Para saber más acerca de los que estáis detrás de la marca, ¿quiénes son Eliana y Santiago. y cuál es vuestra trayectoria profesional?
Eliana: Soy diseñadora de moda con más de diez años de experiencia, y fui docente de Diseño en la Universidad de Buenos Aires hasta antes de mudarme a Barcelona en 2016.
Santiago: Estudié orfebrería desde los 12 años, trabajé en varias empresas de joyería antes de que surgiera Sar, y también dediqué mucha parte de mi vida a patinar en skate profesionalmente.
¿Por qué las joyas? ¿Hay alguna experiencia que os hizo decantar por este sector?
Eliana: Cuando conocí a Santi siempre me llamó mucho la atención que usara muchos anillos –por algún motivo, es mucho más raro que un hombre use tres o cuatro anillos. A medida que nos conocimos y fui entendiendo más sobre el mundo de la joyería, me enamoré del oficio y de que, a diferencia de la moda, donde montar una pequeña colección puede costar miles de euros e incluir a muchas personas para poder producir, en joyería prácticamente puedes hacer una colección con una cantidad de dinero significativamente inferior y todo el proceso productivo puede hacerse en un pequeño banco de trabajo prácticamente sin incluir terceros. Esta practicidad fue muy nueva y muy refrescante para mí, que vengo de trabajar en la industria de la moda, donde empezar una marca puede ser un proceso muy complejo.

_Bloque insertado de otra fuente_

-- ==== Sys2Proof/Machine/ConvEval.lean ====
section
/-! DEFINITION. The evaluation of a converter instance at a boundary of its primary group (R388 to R392, R399). -/

namespace Sys2Proof.Machine

/-- The output of VBUOY as the converter unit has it. -/
def cvOut (s : State) (i : Nat) : Int := (viewNow s .ds (cvVBuoy s i)).m

/-- Entry to SOFTSTART: t_ss and H restart, REFR from 0 or, with PREBIAS, from the output (R386, R389). -/
def cvSoftstart (s : State) (i : Nat) : State :=
  let s := cvEnter s i 1
  let v := if cvPrebias s i then clampI 0 (nth s.conv i).ref.toInt (cvOut s i) else 0
  s.modConv i fun x => { x with tssAt := s.now, hcnt := 0, refr := wi v, hiccDone := false, cleanAt := s.now }

/-- The carrier period that ends at a boundary counts as a limit hit or not (R388, R390). -/
def cvPeriod (s : State) (i : Nat) : State :=
  s.modConv i fun x =>
    { x with limHit := x.hitNow, hitNow := false, hcnt := if x.hitNow then min 255 (x.hcnt + 1) else 0
             limCnt := if x.hitNow then satInc x.limCnt else x.limCnt
             cleanAt := if x.hitNow then s.now else x.cleanAt }

/-- Whether an evaluation classifies a short (R390). -/
def cvShort (s : State) (i : Nat) : Bool :=
  let x := nth s.conv i
  (x.state == 1 || x.state == 2) && fld (cvW s .ds i 6) 31 24 ≤ x.hcnt
    && decide (5 * cvOut s i < x.ref.toInt) && fld (cvW s .ds i 6) 15 0 * msec ≤ s.now - x.tssAt

/-- A short is classified: HICCUP, or LATCHOFF where the retries are used up (R389, R390). -/
def cvOnShort (s : State) (i : Nat) : State :=
  let x := nth s.conv i
  let v := satS 16 (cvOut s i)
  let s := cvEvent s i 2 (wd ((v % 65536).toNat * 65536 + x.hcnt))
  if x.retry < fld (cvW s .ds i 7) 11 8 then
    (cvEnter s i 3).modConv i fun x =>
      { x with retry := x.retry + 1, hiccAt := s.now + fld (cvW s .ds i 7) 31 16 * msec, hiccDone := false }
  else cvLatch (cvEnter s i 4) i 3 (wd x.retry)

/-- The buoy that makes the telemetry of an instance unusable, if any: STALE or FAULT itself, or its copy on the DS die stale
(R391). -/
def cvStaleBuoy (s : State) (i : Nat) : Option Nat :=
  [cvVBuoy s i, cvIBuoy s i].find? fun b =>
    let x := nth s.buoys b
    unusable s .ds b || x.state == 1 || x.state == 2

/-- The state transitions of an evaluation in the order of R389: ENABLE, over-voltage, the short rule, the hiccup timer. While the
telemetry is unusable an instance that runs, or is about to start, is OFF (R391). -/
def cvTransit (s : State) (i : Nat) : State :=
  let x := nth s.conv i
  let en := x.enable
  let s := if en then s else s.modConv i fun x => { x with sawZero := true }
  let busy := x.state = 1 || x.state = 2 || x.state = 3
  let retry0 (s : State) : State := s.modConv i fun x => { x with retry := 0 }
  match (if busy || (x.state = 0 && en && x.sawZero) then cvStaleBuoy s i else none) with
  | some b => cvEvent (cvOff s i !en) i 4 (wd b)
  | none =>
    if x.state ≠ 5 && cvOvp s i < cvOut s i then
      cvLatch (cvEnter (if busy && !en then retry0 s else s) i 5) i 1 (wi (cvOut s i))
    else if busy && !en then retry0 (cvOff s i true)
    else if cvShort s i then cvOnShort s i
    else match x.state with
      | 0 => if en && x.sawZero then cvSoftstart (s.modConv i fun x => { x with sawZero := false }) i else s
      | 1 => if x.refr = x.ref then (cvEnter s i 2).modConv i fun y => { y with cleanAt := s.now } else s
      | 3 => if x.hiccDone || x.hiccAt ≤ s.now then cvSoftstart s i else s
      | 4 => if isLatched s (0x83 + 8 * i) then s else retry0 (cvOff s i !en)
      | _ => s

/-- The evaluation at a boundary of the primary group (R389). -/
def cvEvaluate (s : State) (i : Nat) : State := cvTransit (cvPeriod s i) i

/-- Every instance whose primary stage is a group evaluates at its boundary. -/
def cvBoundary (s : State) (d : Die) (g : Nat) : State :=
  (List.range 4).foldl (fun s i =>
    if cvOn s i && cvPDie s .ds i == d && cvPGroup s .ds i == g && s.sys.dsReady then cvEvaluate s i else s) s

/-- The first boundary of the primary group at or after a cycle, as a cycle; the cycle itself where none is known. -/
def cvNextBoundary (s : State) (i t : Nat) : Nat :=
  let gr := nth (s.pwm (cvPDie s .ds i)).grps (cvPGroup s .ds i)
  if gr.per = 0 || 16 * t ≤ gr.bAt then t
  else (gr.bAt + (16 * t - gr.bAt + gr.per - 1) / gr.per * gr.per) / 16

end Sys2Proof.Machine
end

¿Cómo os decidisteis a emprender un proyecto de esta magnitud?
La marca surgió muy naturalmente. Empezó con algunos pedidos de amigos a los que les gustaban los anillos pero no encontraban nada en el mercado de la joyería para hombre que los identificara. Las opciones eran joyerías típicas de toda la vida con las que nuestra generación no se siente cómoda o el estilo motero con el que tampoco nos sentimos identificados.
¿Y cómo fueron los inicios?
Santiago: En un principio, mis primeras piezas fueron pensadas para mujer, pero era muy obvio que lo que me surgía naturalmente eran piezas masculinas. Antes de venir a vivir a Barcelona no teníamos muy claro qué nos íbamos a encontrar, pero decidimos darle una oportunidad y ver qué pasaba con la marca si uníamos fuerzas entre el conocimiento de Eli en diseño y mi conocimiento técnico en orfebrería. Eli aprendió rápidamente el conocimiento técnico de la joyería y yo me propuse aprender la parte de diseño para poder sintonizarnos. Por suerte, ella solía enseñar diseño en la universidad y yo también enseñaba joyería, fuimos nuestros mutuos profesores (risas).
¿Cuáles son los mayores retos a los que os enfrentasteis al principio, y cómo han evolucionado hasta ahora?
Al principio tuvimos mil dificultades, estábamos intentando encarar la marca seriamente al mismo momento que nos estábamos mudando a un país nuevo. Hicimos malabares durante meses para poder instalarnos mientras desarrollábamos la marca. Sar creció y se acomodó a la par que nosotros en Barcelona, fuimos conociendo gente maravillosa en el camino que siempre creyó en nuestro proyecto y nos ayudaron de todas las formas posibles. El amigo que podía era modelo, fotógrafo, o cliente (risas).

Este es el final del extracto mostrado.